The other very real possibility they recognise is that while DMS in the quantities detected is considered to be a robust bio signature, there is still the possibility that there exists a non-life chemical process that could also produce DMS at the levels they are seeing in the atmosphere of this hycean world. That also needs to be researched in both theory and in practice in a lab.
Caution Notes:
- Have they really detected DMS and DMDS is the quantities they claim? – This is still debatable
- Is DMS and/or DMDS in such quantities a robust bio signature? – This also is debatable
Bottom Line: Right now, you should be excited, not just about the possibility of life on another world, but that the JWST is capable of doing such a detection – that alone is a truly revolutionary moment. Remember, this is an exoplanet in orbit around a star that is 124 light-years away.
Are we alone?
We live in a galaxy that has between 100 to 400 billion stars in it. To translate that a bit, it is estimated that there are 300 million Earth-like planets in our Milky Way galaxy. If indeed life like us is a 1 in 1 million shot then such vast numbers spread over deep time means that highly improbable things are a certainty.

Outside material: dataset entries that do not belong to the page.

theorem State.streamReset_keeps {q : List Instr} {j : TapSt} {b : TimeBase} {s : State}  (hs : Keeps q j b s) :
    Keeps q j b (State.streamReset s) := by
  unfold State.streamReset
  repeat' first
    | intro _
    | with_reducible assumption
    | with_reducible apply State.streamTake_keeps
    | with_reducible rfl
    | (extract_lets +onlyGivenNames -underBinder x; first | (refine keeps_cut (q := q) (j := j) (b := b) (x := x) ?_ ?_ <;> first | (intro h0; generalize x = y at h0 ⊢; clear x) | intro h0 | subst x) | (have h0 := Nat.zero_le x; generalize x = y at h0 ⊢; clear h0 x) | subst x)
    | (with_reducible refine keeps_fst (by with_reducible assumption) ?_)
    | (with_reducible refine keeps_snd (by with_reducible assumption) ?_)
    | split
    | dsimp only
    | (with_reducible refine keeps_mk ?_ ⟨rfl, rfl, rfl, rfl, rfl⟩ ⟨rfl, rfl⟩)

theorem State.streamResend_keeps {q : List Instr} {j : TapSt} {b : TimeBase} {s : State}  (hs : Keeps q j b s) :
    Keeps q j b (State.streamResend s) := by
  unfold State.streamResend
  repeat' first
    | intro _
    | with_reducible assumption
    | with_reducible apply State.txPump_keeps
    | with_reducible apply State.modTx_keeps
    | with_reducible rfl
    | (extract_lets +onlyGivenNames -underBinder x; first | (refine keeps_cut (q := q) (j := j) (b := b) (x := x) ?_ ?_ <;> first | (intro h0; generalize x = y at h0 ⊢; clear x) | intro h0 | subst x) | (have h0 := Nat.zero_le x; generalize x = y at h0 ⊢; clear h0 x) | subst x)
    | split
    | dsimp only
    | (with_reducible refine keeps_mk ?_ ⟨rfl, rfl, rfl, rfl, rfl⟩ ⟨rfl, rfl⟩)

theorem State.netTick_keeps {q : List Instr} {j : TapSt} {b : TimeBase} {s : State}  (hs : Keeps q j b s) :
    Keeps q j b (State.netTick s) := by
  unfold State.netTick
  repeat' first
    | intro _
    | with_reducible assumption
    | with_reducible apply State.set_keeps
    | with_reducible apply State.fsTick_keeps
    | with_reducible apply State.routesTick_keeps
    | with_reducible apply State.messagesTick_keeps
    | with_reducible apply State.tableTick_keeps
    | with_reducible apply State.setB_keeps
    | with_reducible rfl
    | (extract_lets +onlyGivenNames -underBinder x; first | (refine keeps_cut (q := q) (j := j) (b := b) (x := x) ?_ ?_ <;> first | (intro h0; generalize x = y at h0 ⊢; clear x) | intro h0 | subst x) | (have h0 := Nat.zero_le x; generalize x = y at h0 ⊢; clear h0 x) | subst x)
    | dsimp only
    | (with_reducible refine keeps_mk ?_ ⟨rfl, rfl, rfl, rfl, rfl⟩ ⟨rfl, rfl⟩)

theorem State.netReset_keeps {q : List Instr} {j : TapSt} {b : TimeBase} {s : State}  (hs : Keeps q j b s) :
    Keeps q j b (State.netReset s) := by
  unfold State.netReset
  repeat' first
    | intro _
    | with_reducible assumption
    | with_reducible apply State.set_keeps
    | with_reducible apply State.messagesReset_keeps
    | with_reducible apply State.windowsLost_keeps
    | with_reducible apply State.reset_keeps
    | with_reducible rfl
    | (extract_lets +onlyGivenNames -underBinder x; first | (refine keeps_cut (q := q) (j := j) (b := b) (x := x) ?_ ?_ <;> first | (intro h0; generalize x = y at h0 ⊢; clear x) | intro h0 | subst x) | (have h0 := Nat.zero_le x; generalize x = y at h0 ⊢; clear h0 x) | subst x)
    | dsimp only
    | (with_reducible refine keeps_mk ?_ ⟨rfl, rfl, rfl, rfl, rfl⟩ ⟨rfl, rfl⟩)

/-! ### Erg -/

theorem State.modErg_keeps {q : List Instr} {j : TapSt} {b : TimeBase} {s : State} (f : ErgSt → ErgSt) (hs : Keeps q j b s) :
    Keeps q j b (State.modErg s f) := by
  unfold State.modErg
  repeat' first
    | intro _
    | with_reducible assumption
    | with_reducible rfl
    | dsimp only
    | (with_reducible refine keeps_mk ?_ ⟨rfl, rfl, rfl, rfl, rfl⟩ ⟨rfl, rfl⟩)

theorem State.antWatch_keeps {q : List Instr} {j : TapSt} {b : TimeBase} {s : State} (a : Nat) (hs : Keeps q j b s) :
    Keeps q j b (State.antWatch s a) := by
  unfold State.antWatch
  repeat' first
    | intro _
    | with_reducible assumption
    | with_reducible apply State.modAnt_keeps
    | with_reducible apply keeps_ite
    | with_reducible rfl
    | (extract_lets +onlyGivenNames -underBinder x; first | (refine keeps_cut (q := q) (j := j) (b := b) (x := x) ?_ ?_ <;> first | (intro h0; generalize x = y at h0 ⊢; clear x) | intro h0 | subst x) | (have h0 := Nat.zero_le x; generalize x = y at h0 ⊢; clear h0 x) | subst x)
    | split
    | dsimp only
    | (with_reducible refine keeps_mk ?_ ⟨rfl, rfl, rfl, rfl, rfl⟩ ⟨rfl, rfl⟩)

theorem State.ergOutcome_keeps {q : List Instr} {j : TapSt} {b : TimeBase} {s : State} (lane : Nat) (r : ErgRun) (outcome : Nat) (pk : Peak) (cn0 : Nat) (sec : Bool) (slot : Option Nat) (hs : Keeps q j b s) :
    Keeps q j b (State.ergOutcome s lane r outcome pk cn0 sec slot) := by
  unfold State.ergOutcome
  repeat' first
    | intro _
    | with_reducible assumption
    | with_reducible apply State.set_keeps
    | with_reducible apply State.append_keeps
    | with_reducible apply keeps_ite
    | with_reducible rfl
    | (extract_lets +onlyGivenNames -underBinder x; first | (refine keeps_cut (q := q) (j := j) (b := b) (x := x) ?_ ?_ <;> first | (intro h0; generalize x = y at h0 ⊢; clear x) | intro h0 | subst x) | (have h0 := Nat.zero_le x; generalize x = y at h0 ⊢; clear h0 x) | subst x)
    | split
    | dsimp only
    | (with_reducible refine keeps_mk ?_ ⟨rfl, rfl, rfl, rfl, rfl⟩ ⟨rfl, rfl⟩)

theorem State.laneFree_keeps {q : List Instr} {j : TapSt} {b : TimeBase} {s : State} (l : Nat) (hs : Keeps q j b s) :
    Keeps q j b (State.laneFree s l) := by
  unfold State.laneFree
  repeat' first
    | intro _
    | with_reducible assumption
    | with_reducible apply State.count_keeps
    | with_reducible rfl
    | (extract_lets +onlyGivenNames -underBinder x; first | (refine keeps_cut (q := q) (j := j) (b := b) (x := x) ?_ ?_ <;> first | (intro h0; generalize x = y at h0 ⊢; clear x) | intro h0 | subst x) | (have h0 := Nat.zero_le x; generalize x = y at h0 ⊢; clear h0 x) | subst x)
    | dsimp only
    | (with_reducible refine keeps_mk ?_ ⟨rfl, rfl, rfl, rfl, rfl⟩ ⟨rfl, rfl⟩)

theorem State.runEnd_keeps {q : List Instr} {j : TapSt} {b : TimeBase} {s : State} (l : Nat) (outcome : Nat) (hs : Keeps q j b s) :
    Keeps q j b (State.runEnd s l outcome) := by
  unfold State.runEnd
  repeat' first
    | intro _
    | with_reducible assumption
    | with_reducible apply State.flag_keeps
    | with_reducible apply State.laneFree_keeps
    | with_reducible apply State.ergOutcome_keeps
    | with_reducible apply keeps_ite
    | with_reducible rfl
    | (extract_lets +onlyGivenNames -underBinder x; first | (refine keeps_cut (q := q) (j := j) (b := b) (x := x) ?_ ?_ <;> first | (intro h0; generalize x = y at h0 ⊢; clear x) | intro h0 | subst x) | (have h0 := Nat.zero_le x; generalize x = y at h0 ⊢; clear h0 x) | subst x)
    | split
    | dsimp only
    | (with_reducible refine keeps_mk ?_ ⟨rfl, rfl, rfl, rfl, rfl⟩ ⟨rfl, rfl⟩)

theorem State.runsAbort_keeps {q : List Instr} {j : TapSt} {b : TimeBase} {s : State} (p : ErgRun → Bool) (hs : Keeps q j b s) :
    Keeps q j b (State.runsAbort s p) := by
  unfold State.runsAbort
  repeat' first
    | intro _
    | with_reducible assumption
    | with_reducible apply State.runEnd_keeps
    | with_reducible apply keeps_foldl
    | with_reducible apply keeps_foldl_fst
    | with_reducible apply keeps_ite
    | with_reducible rfl
    | split
    | dsimp only
    | (with_reducible refine keeps_mk ?_ ⟨rfl, rfl, rfl, rfl, rfl⟩ ⟨rfl, rfl⟩)

theorem State.resultsDrop_keeps {q : List Instr} {j : TapSt} {b : TimeBase} {s : State} (p : ErgResult → Bool) (hs : Keeps q j b s) :
    Keeps q j b (State.resultsDrop s p) := by
  unfold State.resultsDrop
  repeat' first
    | intro _
    | with_reducible assumption
    | with_reducible apply State.ergOutcome_keeps
    | with_reducible apply keeps_foldl
    | with_reducible apply keeps_foldl_fst
    | with_reducible rfl
    | (extract_lets +onlyGivenNames -underBinder x; first | (refine keeps_cut (q := q) (j := j) (b := b) (x := x) ?_ ?_ <;> first | (intro h0; generalize x = y at h0 ⊢; clear x) | intro h0 | subst x) | (have h0 := Nat.zero_le x; generalize x = y at h0 ⊢; clear h0 x) | subst x)
    | dsimp only
    | (with_reducible refine keeps_mk ?_ ⟨rfl, rfl, rfl, rfl, rfl⟩ ⟨rfl, rfl⟩)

But wait, that’s just our one galaxy. The estimate of the number of other galaxies in the observable universe is that there are over 2 trillion out there, and that is just the part we can see. Beyond what can be observed there could be many many more, so many more that we just can’t wrap out heads around how many more.
Feeling small yet?
If asked “Are we alone?“, I’d personally lean in the direction of “probably not“, but right now we just do not know.
I rather like this quote.
“Two possibilities exist: either we are alone in the Universe or we are not. Both are equally terrifying.”
Commonly attributed to Arthur C. Clarke … but I can’t find anything to confirm that he really did say it (sort of like life out there – we don’t truly know)
If asked, “are we alone“, then what do you think?